BEGIN DATA SUPPLIED

theorem recordsRefused_inner {δ : Fin 4 → Int} {s₀ : State} {s₁ : State} (w : EgWrite) (hi : Inner δ s₀ s₁) : Inner δ s₀ (recordsRefused s₁ w) := by
  unfold recordsRefused
  try extract_lets
  iterate 14 (all_goals first | assumption | with_reducible apply refuseOne_inner | with_reducible apply setUnreach_inner | with_reducible apply tgtPut_inner | with_reducible refine forEach_inner (fun _ _ _ => ?_) ?_ | with_reducible refine forEach_round (fun _ _ _ => ?_) ?_ | with_reducible apply ite_inner | split | (refine Inner.upd rfl rfl rfl rfl rfl rfl rfl ?_) | dsimp +zetaDelta only)

theorem bellRefused_inner {δ : Fin 4 → Int} {s₀ : State} {s₁ : State} (w : EgWrite) (hi : Inner δ s₀ s₁) : Inner δ s₀ (bellRefused s₁ w) := by
  unfold bellRefused
  try extract_lets
  iterate 14 (all_goals first | assumption | with_reducible apply setUnreach_inner | with_reducible apply tgtPut_inner | with_reducible apply ite_inner | split | (refine Inner.upd rfl rfl rfl rfl rfl rfl rfl ?_) | dsimp +zetaDelta only)

theorem stall_inner {δ : Fin 4 → Int} {s₀ : State} {s₁ : State} (t : Nat) (hi : Inner δ s₀ s₁) : Inner δ s₀ (stall s₁ t) := by
  unfold stall
  try extract_lets
  iterate 14 (all_goals first | assumption | with_reducible apply jnl_inner | with_reducible apply tgtPut_inner | with_reducible apply ite_inner | split | (refine Inner.upd rfl rfl rfl rfl rfl rfl rfl ?_) | dsimp +zetaDelta only)

theorem wdogExpire_inner {δ : Fin 4 → Int} {s₀ : State} {s₁ : State} (t : Nat) (hi : Inner δ s₀ s₁) : Inner δ s₀ (wdogExpire s₁ t) := by
  unfold wdogExpire
  try extract_lets
  iterate 14 (all_goals first | assumption | with_reducible apply stall_inner | with_reducible apply sendBell_inner | with_reducible apply tgtPut_inner | with_reducible apply ite_inner | split | (refine Inner.upd rfl rfl rfl rfl rfl rfl rfl ?_) | dsimp +zetaDelta only)

theorem denied_inner {δ : Fin 4 → Int} {s₀ : State} {s₁ : State} (t : Nat) (hi : Inner δ s₀ s₁) : Inner δ s₀ (denied s₁ t) := by
  unfold denied
  try extract_lets
  iterate 14 (all_goals first | assumption | with_reducible apply twRaise_inner | with_reducible apply tnPut_inner | with_reducible apply ite_inner | split | (refine Inner.upd rfl rfl rfl rfl rfl rfl rfl ?_) | dsimp +zetaDelta only)

theorem lockBreak_inner {δ : Fin 4 → Int} {s₀ : State} {s₁ : State} (u : EaId) (cause : Nat) (hi : Inner δ s₀ s₁) : Inner δ s₀ (lockBreak s₁ u cause) := by
  unfold lockBreak
  try extract_lets
  iterate 14 (all_goals first | assumption | with_reducible apply jnl_inner | with_reducible apply twRaise_inner | with_reducible apply eaRaise_inner | with_reducible apply eaPut_inner | with_reducible apply raiseStatus_inner | with_reducible apply ite_inner | split | (refine Inner.upd rfl rfl rfl rfl rfl rfl rfl ?_) | dsimp +zetaDelta only)

theorem ifIdle_inner {δ : Fin 4 → Int} {s₀ s₁ : State} (u : EaId) {f : State → State} (hi : Inner δ s₀ s₁) (hf : Inner δ s₀ (f s₁)) :
    Inner δ s₀ (ifIdle u s₁ f) := by
  unfold ifIdle
  exact ite_inner (eaRaise_inner _ _ hi) hf

theorem leaseLapse_inner {δ : Fin 4 → Int} {s₀ s₁ : State} (u : EaId) (hi : Inner δ s₀ s₁) : Inner δ s₀ (leaseLapse s₁ u) := by
  unfold leaseLapse
  split
  · exact ite_inner (lockBreak_inner _ _ hi) hi
  · exact hi

theorem withLock_inner {δ : Fin 4 → Int} {s₀ s₁ : State} (u : EaId) (kind : BitVec 3) (i : Nat) {f : State → Lock → State} (hi : Inner δ s₀ s₁)
    (hf : ∀ l, Inner δ s₀ (f s₁ l)) : Inner δ s₀ (withLock s₁ u kind i f) := by
  unfold withLock
  split
  · exact ite_inner (hf _) (eaRaise_inner _ _ hi)
  · exact eaRaise_inner _ _ hi

theorem ifLocked_inner {δ : Fin 4 → Int} {s₀ s₁ : State} (u : EaId) (ok : Bool) {f : State → Lock → State} (hi : Inner δ s₀ s₁)
    (hf : ∀ t l, Inner δ s₀ t → Inner δ s₀ (f t l)) : Inner δ s₀ (ifLocked u s₁ ok f) := by
  unfold ifLocked
  have h1 := leaseLapse_inner u hi
  refine ifIdle_inner _ h1 ?_
  exact ite_inner (eaRaise_inner _ _ h1) (withLock_inner _ _ _ h1 fun l => hf _ l h1)

theorem stageTake_inner {δ : Fin 4 → Int} {s₀ s₁ : State} (w : Words8) (u : EaId) (l : Lock) (hi : Inner δ s₀ s₁) :
    Inner δ s₀ (stageTake w u s₁ l) := eaPut_inner _ _ hi

theorem eaStage_inner {δ : Fin 4 → Int} {s₀ s₁ : State} (u : EaId) (hi : Inner δ s₀ s₁) : Inner δ s₀ (eaStage u s₁) := by
  unfold eaStage
  exact ifLocked_inner _ _ hi fun t l k => stageTake_inner _ _ _ k

theorem eaRelease_inner {δ : Fin 4 → Int} {s₀ : State} {s₁ : State} (u : EaId) (hi : Inner δ s₀ s₁) : Inner δ s₀ (eaRelease u s₁) := by
  unfold eaRelease
  try extract_lets
  iterate 14 (all_goals first | assumption | with_reducible apply eaRaise_inner | with_reducible apply eaPut_inner | with_reducible apply ite_inner | split | (refine Inner.upd rfl rfl rfl rfl rfl rfl rfl ?_) | dsimp +zetaDelta only)

theorem applyEoi_inner {δ : Fin 4 → Int} {s₀ : State} {s₁ : State} (t : Nat) (h : Nat) (hi : Inner δ s₀ s₁) : Inner δ s₀ (applyEoi s₁ t h) := by
  unfold applyEoi
  try extract_lets
  iterate 14 (all_goals first | assumption | with_reducible apply eoiStray_inner | with_reducible apply enqueue_inner | with_reducible apply vecPut_inner | with_reducible apply ite_inner | split | (refine Inner.upd rfl rfl rfl rfl rfl rfl rfl ?_) | dsimp +zetaDelta only)

theorem memberSleeps_inner {δ : Fin 4 → Int} {s₀ : State} {s₁ : State} (t : Nat) (hi : Inner δ s₀ s₁) : Inner δ s₀ (memberSleeps s₁ t) := by
  unfold memberSleeps
  try extract_lets
  iterate 14 (all_goals first | assumption | with_reducible apply leaveStream_inner | with_reducible refine forEach_inner (fun _ _ _ => ?_) ?_ | with_reducible refine forEach_round (fun _ _ _ => ?_) ?_ | with_reducible apply ite_inner | split | (refine Inner.upd rfl rfl rfl rfl rfl rfl rfl ?_) | dsimp +zetaDelta only)

theorem applyHint_inner {δ : Fin 4 → Int} {s₀ : State} {s₁ : State} (t : Nat) (v : BitVec 2) (hi : Inner δ s₀ s₁) : Inner δ s₀ (applyHint s₁ t v) := by
  unfold applyHint
  try extract_lets
  iterate 14 (all_goals first | assumption | with_reducible apply settleAll_inner | with_reducible apply memberSleeps_inner | with_reducible apply tgtPut_inner | with_reducible refine forEach_inner (fun _ _ _ => ?_) ?_ | with_reducible apply ite_inner | split | (refine Inner.upd rfl rfl rfl rfl rfl rfl rfl ?_) | dsimp +zetaDelta only)

theorem applyHead_inner {δ : Fin 4 → Int} {s₀ : State} {s₁ : State} (t : Nat) (w : Word) (hi : Inner δ s₀ s₁) : Inner δ s₀ (applyHead s₁ t w) := by
  unfold applyHead
  try extract_lets
  iterate 14 (all_goals first | assumption | with_reducible apply wdogFix_inner | with_reducible apply tgtPut_inner | with_reducible apply ite_inner | split | (refine Inner.upd rfl rfl rfl rfl rfl rfl rfl ?_) | dsimp +zetaDelta only)

theorem applyRearm_inner {δ : Fin 4 → Int} {s₀ : State} {s₁ : State} (t : Nat) (mgmt : Bool) (hi : Inner δ s₀ s₁) : Inner δ s₀ (applyRearm s₁ t mgmt) := by
  unfold applyRearm
  try extract_lets
  iterate 14 (all_goals first | assumption | with_reducible apply clearUnreach_inner | with_reducible apply sendBell_inner | with_reducible apply wdogFix_inner | with_reducible apply tgtPut_inner | with_reducible apply ite_inner | split | (refine Inner.upd rfl rfl rfl rfl rfl rfl rfl ?_) | dsimp +zetaDelta only)

theorem applyCprio_inner {δ : Fin 4 → Int} {s₀ : State} {s₁ : State} (p : Port) (t : Nat) (w : Word) (hi : Inner δ s₀ s₁) : Inner δ s₀ (applyCprio s₁ p t w) := by
  unfold applyCprio
  try extract_lets
  iterate 14 (all_goals first | assumption | with_reducible apply tgtPut_inner | with_reducible apply ite_inner | split | (refine Inner.upd rfl rfl rfl rfl rfl rfl rfl ?_) | dsimp +zetaDelta only)

theorem applyQueued_inner {δ : Fin 4 → Int} {s₀ : State} {s₁ : State} (q : Queued) (hi : Inner δ s₀ s₁) : Inner δ s₀ (applyQueued s₁ q) := by
  unfold applyQueued
  try extract_lets
  iterate 14 (all_goals first | assumption | with_reducible apply applyRearm_inner | with_reducible apply applyHead_inner | with_reducible apply applyHint_inner | with_reducible apply applyEoi_inner | with_reducible apply ite_inner | split | (refine Inner.upd rfl rfl rfl rfl rfl rfl rfl ?_) | dsimp +zetaDelta only)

END DATA SUPPLIED

WHAT NEEDS TO BE DONE -
An exact copy of the lines above between the line holding "with_reducible apply leaveStream_inner" and the line holding "unfold applyHint", inclusive, is the whole answer.

ANSWER BOX -
  iterate 14 (all_goals first | assumption | with_reducible apply leaveStream_inner | with_reducible refine forEach_inner (fun _ _ _ => ?_) ?_ | with_reducible refine forEach_round (fun _ _ _ => ?_) ?_ | with_reducible apply ite_inner | split | (refine Inner.upd rfl rfl rfl rfl rfl rfl rfl ?_) | dsimp +zetaDelta only)

theorem applyHint_inner {δ : Fin 4 → Int} {s₀ : State} {s₁ : State} (t : Nat) (v : BitVec 2) (hi : Inner δ s₀ s₁) : Inner δ s₀ (applyHint s₁ t v) := by
  unfold applyHint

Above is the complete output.